Book Review Of Magic Little Island off Anglesey
by Margaret Hughes
(Anglesey)
You will see the magical little island of Ynys Gorad Goch when crossing the Menai Straits, the tidal waters between Anglesey and the North Wales mainland.
Margaret Hughes here reviews the book "The Story of Ynys Gorad Goch in the Menai Strait" by local Anglesey businessman David Senogles, who carried out some intensive research into the islands of the Strait and the fishing industry carried out ovber centuries in the weirs.
This book with a bright red and black cover showing a photo of the island is over 100 pages long, and my copy is rather a tatty volume, given that it has been handled so often as one of her most valued.
Try to buy a copy today and it will be very difficult as it was privately published in limited edition in the late 1960's, but I should imagine the old archives office at Llangefni has a copy among their treasure trove.
To start with Gorad stands for "weir" in Welsh.
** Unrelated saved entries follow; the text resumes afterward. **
-- ==== Sys2Proof/Certificates/Slice0/Obligations.lean ====
section
/-! DEFINITION. The statements for the provers. Each docstring names the rules it formalises; all speak of every state, reachable or not, unless a premise names an invariant stated here too. -/

open Sys2Proof Sys2Proof.Machine

/-! ## Encodings -/

/-- R110, R111, R116, R119: decoding an encoded well-formed instruction gives it back, for every operand value and
every configuration. -/
def Obligations.DecodeEncodeAgree : Prop :=
  ∀ (c : Config) (i : Instr), i.wellFormed c = true → decode c (encode c i) = .ok i

/-- R116, R119: a frame that decodes is a frame instruction, well formed, and its encoding is that very frame. -/
def Obligations.DecodedFrameReencodes : Prop :=
  ∀ (c : Config) (f : BitVec 48) (i : Instr), decodeFrame c f = .ok i →
    encode c i = .frame f ∧ i.wellFormed c = true ∧ isHostOp i = false

/-- R110, R111, R134: words and frames written out from the spec decode to the instructions they stand for. -/
def Obligations.SpecWordsDecode : Prop :=
  decodeHost 0x00000001 = .ok .init ∧
  decodeHost 0x87020802 = .ok (.sendcmd 8 2 0x87) ∧
  decodeHost 0x00000003 = .ok .rdblk ∧
  decodeHost 0x00000007 = .ok .rdfile ∧
  decodeHost 0x0000000A = .ok .decr7 ∧
  decodeFrame Config.default 0x400000000095 = .ok .cmd0 ∧
  decodeFrame Config.default 0x510000080080 = .ok (.cmd17 0x00000800) ∧
  decodeFrame Config.default 0x7FFFFFFFFFFF = .ok (.sdframe 63 0xFFFFFFFF 0x7F)

/-- R113, its decoder's part: the reserved fields of a command word are ignored in decoding; it decodes as if they were 0.
(That the accepted word then runs what it decodes to is StepRunsDecodedInstruction.) -/
def Obligations.ReservedFieldsIgnored : Prop :=
  ∀ w : Word,
    (w.extractLsb' 0 8 = 0x02 → decodeHost w = decodeHost (w &&& 0xFF033FFF)) ∧
    (w.extractLsb' 0 8 ≠ 0x02 → decodeHost w = decodeHost (w &&& 0x000000FF))

/-- R111, and R114's reserved opcodes: the command words that decode to nothing are exactly those with a reserved opcode.
That the other illegal word of R114, SENDCMD with RTYPE = 3, decodes, and finishes ILLEGAL_OP in its own meaning, is the
model's reading (DEDUCED, log entry 9). -/
def Obligations.ReservedOpcodesRejected : Prop :=
  ∀ w : Word,
    (decodeHost w = .error (.reservedOpcode (w.extractLsb' 0 8)) ↔
      (w.extractLsb' 0 8 = 0 ∨ 0x0B ≤ (w.extractLsb' 0 8).toNat)) ∧
    ((∃ i, decodeHost w = .ok i) ↔ (1 ≤ (w.extractLsb' 0 8).toNat ∧ (w.extractLsb' 0 8).toNat ≤ 0x0A))

/-- R150: the framer's six bytes, for every index, argument, checksum operand and stop mask. -/
def Obligations.FramerBytes : Prop :=
  ∀ (c : Config) (idx : BitVec 6) (arg : Word) (chk : Byte),
    frameBytes (frameWord c idx arg chk) =
      [0x40 ||| idx.setWidth 8, arg.extractLsb' 24 8, arg.extractLsb' 16 8, arg.extractLsb' 8 8, arg.extractLsb' 0 8,
        chk ||| c.stopMask]
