theorem isMatch_iff (s : State) {target : List Byte} (hlen : target.length = 11) (e : Nat) :
    isMatch s target e ↔
      (attrOk s.cfg.attrMatch (s.sbByte (32 * e + 11)) && s.entryName (32 * e) == target) = true := by
  rw [Bool.and_eq_true, beq_iff_eq, entryName_eq_iff s _ hlen, isMatch]

theorem scanEntries_terminator {s : State} {e : Nat} (h : isTerminator s e) (target : List Byte) (es : List Nat) :
    scanEntries s target (e :: es) = .terminator := if_pos h

theorem scanEntries_cons_of_not_terminator {s : State} {e : Nat} (h : ¬ isTerminator s e) (target : List Byte)
    (es : List Nat) :
    scanEntries s target (e :: es) =
      if attrOk s.cfg.attrMatch (s.sbByte (32 * e + 11)) && s.entryName (32 * e) == target then
        .found (s.entryCluster (32 * e)) (s.entrySize (32 * e))
      else scanEntries s target es := if_neg h

theorem scanEntries_match {s : State} {target : List Byte} (hlen : target.length = 11) {e : Nat}
    (hterm : ¬ isTerminator s e) (hmatch : isMatch s target e) (es : List Nat) :
    scanEntries s target (e :: es) = .found (s.entryCluster (32 * e)) (s.entrySize (32 * e)) := by
  rw [scanEntries_cons_of_not_terminator hterm, if_pos ((isMatch_iff s hlen e).mp hmatch)]

/-- Entries that are neither terminator nor match are passed over (R240). -/
theorem scanEntries_append {s : State} {target : List Byte} (hlen : target.length = 11) (fs : List Nat) :
    ∀ es : List Nat, (∀ j ∈ es, ¬ isTerminator s j ∧ ¬ isMatch s target j) →
      scanEntries s target (es ++ fs) = scanEntries s target fs
  | [], _ => rfl
  | e :: es, h => by
    obtain ⟨⟨hterm, hmatch⟩, hrest⟩ := List.forall_mem_cons.mp h
    rw [List.cons_append, scanEntries_cons_of_not_terminator hterm, if_neg (mt (isMatch_iff s hlen e).mpr hmatch),
      scanEntries_append hlen fs es hrest]

/-- The scan of a sector comes to entry `e` when none before it decides. -/
theorem scanSector_reaches {s : State} {target : List Byte} (hlen : target.length = 11) {e : Nat} (he : e < 16)
    (h : ∀ j < e, ¬ isTerminator s j ∧ ¬ isMatch s target j) :
    ∃ es, scanSector s target = scanEntries s target (e :: es) := by
  obtain ⟨n, hn⟩ : ∃ n, 16 = e + (n + 1) := ⟨15 - e, by omega⟩
  refine ⟨(List.map Nat.succ (List.range n)).map (e + ·), ?_⟩
  rw [scanSector, hn, List.range_add, scanEntries_append hlen _ _ fun j hj => h j (List.mem_range.mp hj),
    List.range_succ_eq_map]
  rfl

theorem scanSector_exhausted {s : State} {target : List Byte} (hlen : target.length = 11)
    (h : ∀ j < 16, ¬ isTerminator s j ∧ ¬ isMatch s target j) : scanSector s target = .exhausted := by
  have hscan := scanEntries_append hlen [] (List.range 16) fun j hj => h j (List.mem_range.mp hj)
  rwa [List.append_nil] at hscan

/-! ### The numbers of a directory entry -/

theorem toNat_append_eq_add {m n : Nat} (x : BitVec m) (y : BitVec n) :
    (x ++ y).toNat = 2 ^ n * x.toNat + y.toNat := by
  rw [BitVec.toNat_append, ← Nat.shiftLeft_add_eq_or_of_lt y.isLt, Nat.shiftLeft_eq, Nat.mul_comm]

theorem le16_toNat (s : State) (i : Nat) :
    (s.le16 i).toNat = (s.sbByte i).toNat + 2 ^ 8 * (s.sbByte (i + 1)).toNat := by
  rw [State.le16, toNat_append_eq_add, Nat.add_comm]

theorem le32_toNat (s : State) (i : Nat) :
    (s.le32 i).toNat = (s.sbByte i).toNat + 2 ^ 8 * (s.sbByte (i + 1)).toNat + 2 ^ 16 * (s.sbByte (i + 2)).toNat +
      2 ^ 24 * (s.sbByte (i + 3)).toNat := by
  simp only [State.le32, toNat_append_eq_add]
  omega

/-- The starting cluster: the low half at offset 26, the high half at offset 20 (R129). -/
theorem entryCluster_toNat (s : State) (o : Nat) :
    (s.entryCluster o).toNat = (s.sbByte (o + 26)).toNat + 2 ^ 8 * (s.sbByte (o + 27)).toNat +
      2 ^ 16 * (s.sbByte (o + 20)).toNat + 2 ^ 24 * (s.sbByte (o + 21)).toNat := by
  have hlow : (s.le16 (o + 26)).toNat = (s.sbByte (o + 26)).toNat + 2 ^ 8 * (s.sbByte (o + 27)).toNat :=
    le16_toNat s (o + 26)
  have hhigh : (s.le16 (o + 20)).toNat = (s.sbByte (o + 20)).toNat + 2 ^ 8 * (s.sbByte (o + 21)).toNat :=
    le16_toNat s (o + 20)
  rw [State.entryCluster, toNat_append_eq_add, hlow, hhigh]
  omega

/-- The file size: four bytes from offset 28 (R127). -/
theorem entrySize_toNat (s : State) (o : Nat) :
    (s.entrySize o).toNat = (s.sbByte (o + 28)).toNat + 2 ^ 8 * (s.sbByte (o + 29)).toNat +
      2 ^ 16 * (s.sbByte (o + 30)).toNat + 2 ^ 24 * (s.sbByte (o + 31)).toNat :=
  le32_toNat s (o + 28)

/-! ### RDFILE after a directory sector -/

theorem resumeRdfile_failedRead {s : State} (htok : s.txn.tok ≠ dataStart) (k : Nat) (target : List Byte) (s0 : Word) :
    resumeRdfile (.rdfile (.directory k target s0)) s = endedWith 0x03 s := if_pos htok

/-! After a successful read the scan of the sector decides (R240). -/

theorem resumeRdfile_terminator {s : State} {target : List Byte} (htok : s.txn.tok = dataStart)
    (hscan : scanSector s target = .terminator) (k : Nat) (s0 : Word) :
    resumeRdfile (.rdfile (.directory k target s0)) s = endedWith 0x07 s := by
  rw [resumeRdfile, if_neg (not_not.mpr htok), hscan]; rfl

theorem resumeRdfile_found {s : State} {target : List Byte} {c z : Word} (htok : s.txn.tok = dataStart)
    (hscan : scanSector s target = .found c z) (k : Nat) (s0 : Word) :
    resumeRdfile (.rdfile (.directory k target s0)) s = blockRead (.rdfile (.file c z)) (s.sectorOf c) s := by
  rw [resumeRdfile, if_neg (not_not.mpr htok), hscan]

theorem resumeRdfile_exhausted {s : State} {target : List Byte} (htok : s.txn.tok = dataStart)
    (hscan : scanSector s target = .exhausted) (k : Nat) (s0 : Word) :
    resumeRdfile (.rdfile (.directory k target s0)) s = readDirectory (k + 1) target s0 s := by
  rw [resumeRdfile, if_neg (not_not.mpr htok), hscan]

/-- Inside the scan extent the directory's next sector is read (R241). -/
theorem readDirectory_of_lt {k : Nat} {s : State} (hk : k < s.cfg.rootScanSectors) (target : List Byte) (s0 : Word) :
    readDirectory k target s0 s = blockRead (.rdfile (.directory k target s0)) (s0 + BitVec.ofNat 32 k) s := if_pos hk

theorem readDirectory_of_le {k : Nat} {s : State} (hk : s.cfg.rootScanSectors ≤ k) (target : List Byte) (s0 : Word) :
    readDirectory k target s0 s = endedWith 0x07 s := if_neg (not_lt.mpr hk)

/-- Settles O23: the first deciding entry of the sector, or the scan extent where there is none. -/
theorem rdfileScans : Obligations.RdfileScans := by
  unfold Obligations.RdfileScans
  intro s k target s0 hph hlen hp
  have hexec : exec .rdfile s = .next (resumeRdfile (.rdfile (.directory k target s0)) s) := by
    rw [← hp]; exact exec_resume .rdfile s rfl hph
  rw [hexec]
  refine ⟨fun htok => ?_, fun htok => ⟨fun e he hbefore => ?_, fun hnone => ?_⟩⟩
  · rw [resumeRdfile_failedRead htok]
  · obtain ⟨es, hscan⟩ := scanSector_reaches hlen he hbefore
    refine ⟨fun hterm => ?_, fun hterm hmatch => ?_⟩
    · rw [resumeRdfile_terminator htok (hscan.trans (scanEntries_terminator hterm target es))]
    · refine ⟨_, _, entryCluster_toNat s (32 * e), entrySize_toNat s (32 * e), ?_⟩
      rw [resumeRdfile_found htok (hscan.trans (scanEntries_match hlen hterm hmatch es)), blockRead_eq_selectedFor]
      rfl
  · rw [resumeRdfile_exhausted htok (scanSector_exhausted hlen hnone)]
    refine ⟨fun hk => ?_, fun hk => ?_⟩
    · rw [readDirectory_of_lt hk, blockRead_eq_selectedFor]
    · rw [readDirectory_of_le hk]

end Sys2Proof.Machine
end

/-! # Proofs: the card protocol (40_card_protocol.md) -/

section
/-! ## The framer (R150, R151) -/

namespace Sys2Proof
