-- ==== Sys2Proof/Config.lean ====
section
/-! DEFINITION. The parameters of the block (spec/00_scope.md R5) and the values that the spec
leaves free: each is a constant with no body, so that nothing can be proved of it beyond its type. -/

namespace Sys2Proof

/-- `MAX_PAYLOAD`: the size of the payload buffer (R5, R28). -/
abbrev Config.maxPayload : Nat := 50

/-- The number of character lanes of the command port (R73, decision D22). -/
abbrev Config.chunkLanes : Nat := 100

/-- FREE VALUE (log entry 2): the request that the k-th failing FEED returns when its cause is a
length mismatch is one more than this, so any positive 16-bit number (R104). -/
opaque Config.lenErrReq : Nat → Fin 65535

/-- FREE VALUE (log entry 2): the request that the k-th failing FEED returns for every other cause,
any 16-bit number (R104). -/
opaque Config.errReq : Nat → BitVec 16

/-- FREE VALUE (log entry 1): `Config.powerOnByte k i` is what `buf[i]` holds after the k-th
hardware reset and until it is written (R35, R163). -/
opaque Config.powerOnByte : Nat → Nat → Byte

end Sys2Proof
end

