-- ==== Sys2Proof/Machine/Records.lean ====
section
/-! DEFINITION. Whole records: FEEDREC, the caller protocol that feeds one record, one requested
chunk at a time (spec/30_encoding.md R83; log entry 8). -/

namespace Sys2Proof.Machine

/-- The loop of FEEDREC: feed as many characters as the parser requests, stop when GET_ERROR or
IS_READY is true. Past the record's end the chunk is what is left of it. -/
def feedUntilDone : Nat → List Char8 → State → Host.Outcome State Fault Refusal
  | 0, _, s => .next s
  | fuel + 1, rest, s =>
    match execFeed (rest.take (expect s)) s with
    | .next t => if err t || ready t then .next t else feedUntilDone fuel (rest.drop (expect s)) t
    | .fault f => .fault f
    | .refused r => .refused r

/-- FEEDREC of a record string. A record takes at most six FEEDs; the seventh covers a checksum
phase without a record type, which no run reaches. -/
def feedRecord (chars : List Char8) (s : State) : Host.Outcome State Fault Refusal :=
  feedUntilDone 7 chars s

/-- REC.DATA: the record of the Data layout is fed (R61, R83, R113). -/
def execRecData (bb ah al : CharPair) (dd : List Char8) (cc : CharPair) (s : State) :
    Host.Outcome State Fault Refusal :=
  feedRecord (dataRecordChars bb ah al dd cc) s

/-- REC.EOF: the record of the End-of-File layout is fed (R61, R83, R113). -/
def execRecEof (bb ah al cc : CharPair) (s : State) : Host.Outcome State Fault Refusal :=
  feedRecord (eofRecordChars bb ah al cc) s

end Sys2Proof.Machine
end

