-- ==== Sys2Proof/Laws/State.lean ====
section
/-! SUPPORT. One lemma per field per update of State, all by rfl, so that no proof unfolds a record
update; and the derived values under the updates that leave their registers alone. -/

namespace Sys2Proof.Machine

@[simp] theorem respond_phase (r : Response) (s : State) : (respond r s).phase = s.phase := rfl
@[simp] theorem respond_expCount (r : Response) (s : State) : (respond r s).expCount = s.expCount := rfl
@[simp] theorem respond_addr (r : Response) (s : State) : (respond r s).addr = s.addr := rfl
@[simp] theorem respond_acc (r : Response) (s : State) : (respond r s).acc = s.acc := rfl
@[simp] theorem respond_payLen (r : Response) (s : State) : (respond r s).payLen = s.payLen := rfl
@[simp] theorem respond_recType (r : Response) (s : State) : (respond r s).recType = s.recType := rfl
@[simp] theorem respond_buf (r : Response) (s : State) : (respond r s).buf = s.buf := rfl
@[simp] theorem respond_rsp (r : Response) (s : State) : (respond r s).rsp = r := rfl
@[simp] theorem respond_input (r : Response) (s : State) : (respond r s).input = s.input := rfl
@[simp] theorem respond_draws (r : Response) (s : State) : (respond r s).draws = s.draws := rfl
@[simp] theorem respond_powerOns (r : Response) (s : State) : (respond r s).powerOns = s.powerOns := rfl

@[simp] theorem accept_phase (s : State) : (accept s).phase = s.phase := rfl
@[simp] theorem accept_expCount (s : State) : (accept s).expCount = s.expCount := rfl
@[simp] theorem accept_addr (s : State) : (accept s).addr = s.addr := rfl
@[simp] theorem accept_acc (s : State) : (accept s).acc = s.acc := rfl
@[simp] theorem accept_payLen (s : State) : (accept s).payLen = s.payLen := rfl
@[simp] theorem accept_recType (s : State) : (accept s).recType = s.recType := rfl
@[simp] theorem accept_buf (s : State) : (accept s).buf = s.buf := rfl
@[simp] theorem accept_rsp (s : State) : (accept s).rsp = .request (expect s) := rfl
@[simp] theorem accept_input (s : State) : (accept s).input = s.input := rfl
@[simp] theorem accept_draws (s : State) : (accept s).draws = s.draws := rfl
@[simp] theorem accept_powerOns (s : State) : (accept s).powerOns = s.powerOns := rfl

@[simp] theorem raiseError_phase (c : Cause) (s : State) : (raiseError c s).phase = .error := rfl
@[simp] theorem raiseError_expCount (c : Cause) (s : State) : (raiseError c s).expCount = s.expCount := rfl
@[simp] theorem raiseError_addr (c : Cause) (s : State) : (raiseError c s).addr = s.addr := rfl
@[simp] theorem raiseError_acc (c : Cause) (s : State) : (raiseError c s).acc = s.acc := rfl
@[simp] theorem raiseError_payLen (c : Cause) (s : State) : (raiseError c s).payLen = s.payLen := rfl
@[simp] theorem raiseError_recType (c : Cause) (s : State) : (raiseError c s).recType = s.recType := rfl
@[simp] theorem raiseError_buf (c : Cause) (s : State) : (raiseError c s).buf = s.buf := rfl
@[simp] theorem raiseError_rsp (c : Cause) (s : State) : (raiseError c s).rsp = .request (errReq c s.draws) := rfl
@[simp] theorem raiseError_input (c : Cause) (s : State) : (raiseError c s).input = s.input := rfl
@[simp] theorem raiseError_draws (c : Cause) (s : State) : (raiseError c s).draws = s.draws + 1 := rfl
@[simp] theorem raiseError_powerOns (c : Cause) (s : State) : (raiseError c s).powerOns = s.powerOns := rfl

@[simp] theorem resetParser_phase (s : State) : (resetParser s).phase = .awaitStart := rfl
@[simp] theorem resetParser_expCount (s : State) : (resetParser s).expCount = s.expCount := rfl
@[simp] theorem resetParser_addr (s : State) : (resetParser s).addr = s.addr := rfl
@[simp] theorem resetParser_acc (s : State) : (resetParser s).acc = 0#16 := rfl
@[simp] theorem resetParser_payLen (s : State) : (resetParser s).payLen = s.payLen := rfl
@[simp] theorem resetParser_recType (s : State) : (resetParser s).recType = .invalid := rfl
@[simp] theorem resetParser_buf (s : State) : (resetParser s).buf = s.buf := rfl
@[simp] theorem resetParser_rsp (s : State) : (resetParser s).rsp = .none := rfl
@[simp] theorem resetParser_input (s : State) : (resetParser s).input = s.input := rfl
@[simp] theorem resetParser_draws (s : State) : (resetParser s).draws = s.draws := rfl
@[simp] theorem resetParser_powerOns (s : State) : (resetParser s).powerOns = s.powerOns := rfl

@[simp] theorem hardwareReset_phase (s : State) : (hardwareReset s).phase = .awaitStart := rfl
@[simp] theorem hardwareReset_expCount (s : State) : (hardwareReset s).expCount = 0#8 := rfl
@[simp] theorem hardwareReset_addr (s : State) : (hardwareReset s).addr = 0#16 := rfl
@[simp] theorem hardwareReset_acc (s : State) : (hardwareReset s).acc = 0#16 := rfl
@[simp] theorem hardwareReset_payLen (s : State) : (hardwareReset s).payLen = 0#8 := rfl
@[simp] theorem hardwareReset_recType (s : State) : (hardwareReset s).recType = .invalid := rfl
@[simp] theorem hardwareReset_buf (s : State) : (hardwareReset s).buf = [] := rfl
@[simp] theorem hardwareReset_rsp (s : State) : (hardwareReset s).rsp = .none := rfl
@[simp] theorem hardwareReset_input (s : State) : (hardwareReset s).input = s.input := rfl
@[simp] theorem hardwareReset_draws (s : State) : (hardwareReset s).draws = s.draws := rfl
@[simp] theorem hardwareReset_powerOns (s : State) : (hardwareReset s).powerOns = s.powerOns + 1 := rfl

theorem idleCycle_eq (s : State) : idleCycle s = respond .none s := rfl
theorem ignored_eq (s : State) : ignored s = respond .none s := rfl
theorem decodeCharacter_eq (c : Char8) (s : State) :
    decodeCharacter c s = respond (.digit (decodeDigit c)) s := rfl

@[simp] theorem respond_respond (r q : Response) (s : State) :
    respond r (respond q s) = respond r s := rfl
@[simp] theorem expect_respond (r : Response) (s : State) : expect (respond r s) = expect s := rfl
@[simp] theorem ready_respond (r : Response) (s : State) : ready (respond r s) = ready s := rfl
@[simp] theorem err_respond (r : Response) (s : State) : err (respond r s) = err s := rfl
@[simp] theorem bufByte_respond (r : Response) (s : State) (k : Nat) :
    bufByte (respond r s) k = bufByte s k := rfl
@[simp] theorem expect_accept (s : State) : expect (accept s) = expect s := rfl
@[simp] theorem ready_accept (s : State) : ready (accept s) = ready s := rfl
@[simp] theorem err_accept (s : State) : err (accept s) = err s := rfl
@[simp] theorem bufByte_accept (s : State) (k : Nat) : bufByte (accept s) k = bufByte s k := rfl
@[simp] theorem bufByte_raiseError (c : Cause) (s : State) (k : Nat) :
    bufByte (raiseError c s) k = bufByte s k := rfl
@[simp] theorem err_raiseError (c : Cause) (s : State) : err (raiseError c s) = true := rfl
@[simp] theorem ready_raiseError (c : Cause) (s : State) : ready (raiseError c s) = false := rfl

theorem ready_iff (s : State) : ready s = true ↔ s.phase = .awaitStart ∧ s.recType ≠ .invalid := by
  simp [ready]

theorem err_iff (s : State) : err s = true ↔ s.phase = .error := by simp [err]

/-- The draw of a length mismatch is positive (R104). -/
theorem errReq_len_pos (k : Nat) : 0 < errReq .len k := Nat.succ_pos _

end Sys2Proof.Machine
end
In fact Ynys Gorad Goch consists of two islands, which are linked by a causeway, which is visible at low water.
The Menai Straits is especially suited to Weir fishing, which involves catching fish in a basket weave fence below water as the tide ebbs, which prevents them from escaping because of the very string currents.
When low water is reached the fishermen go out to collect their catch.
Every page of this book is absorbing, the reader is really captivated by the richness of description and the facts as they pour off the page, and yet all along, the account of the centuries of history is told in an accessible way.
As well as fishing in the Strait, there are chapters on who owned the island over the centuries, descriptions of the buildings and an attempt even to create a garden there in the 1960's.
One fact that cannot be pinned down with accuracy is the age of the house and curing tower, though it appears that when the island belonged to the Diocese of Bangor, one Bishop is thought to have used the place for meditation.
In the little parlour there is an inscribed stone with the initials I.R 1808, which refers to John Randolph, then Bishop of Bangor, a frequent visitor.
Going back a few centuries the fish caught in the weir were ideal for supplementing the diet of the monks living in the adjacent religious houses.
Later when Ynys Gorad Goch was sold to private owners, three generations of the Madoc Jones family lived at the property, and earned a living from fishing.
Another family who lived on the island during the early part of the last century supplemented their income by offering Sunday teas to visitors who would walk down from Holyhead Road, through the woods to the shore.
There they would ring a bell fixed to a tree, and this was a signal to the boatman who would row them across to the island.
When they arrived the visitors would receive whitebait in their basket, along with some bread and butter and a pot of tea for about one shilling. Later, the boatman would return them to the Anglesey shore.
The curing tower on the small island was used for salting and curing before the fish was taken ashore on the mainland to be sold in the market.
More recently, Ynys Gorad Goch has been used as an outward bound centre for young people.
Looking to the future, if the proposed third crossing of the Menai Straits is completed, visitors will be able to get an even closer view of this amazing and unique, magical islet in the Menai Straits.
Then David Senogles would have a new chapter to add to his fascinating book.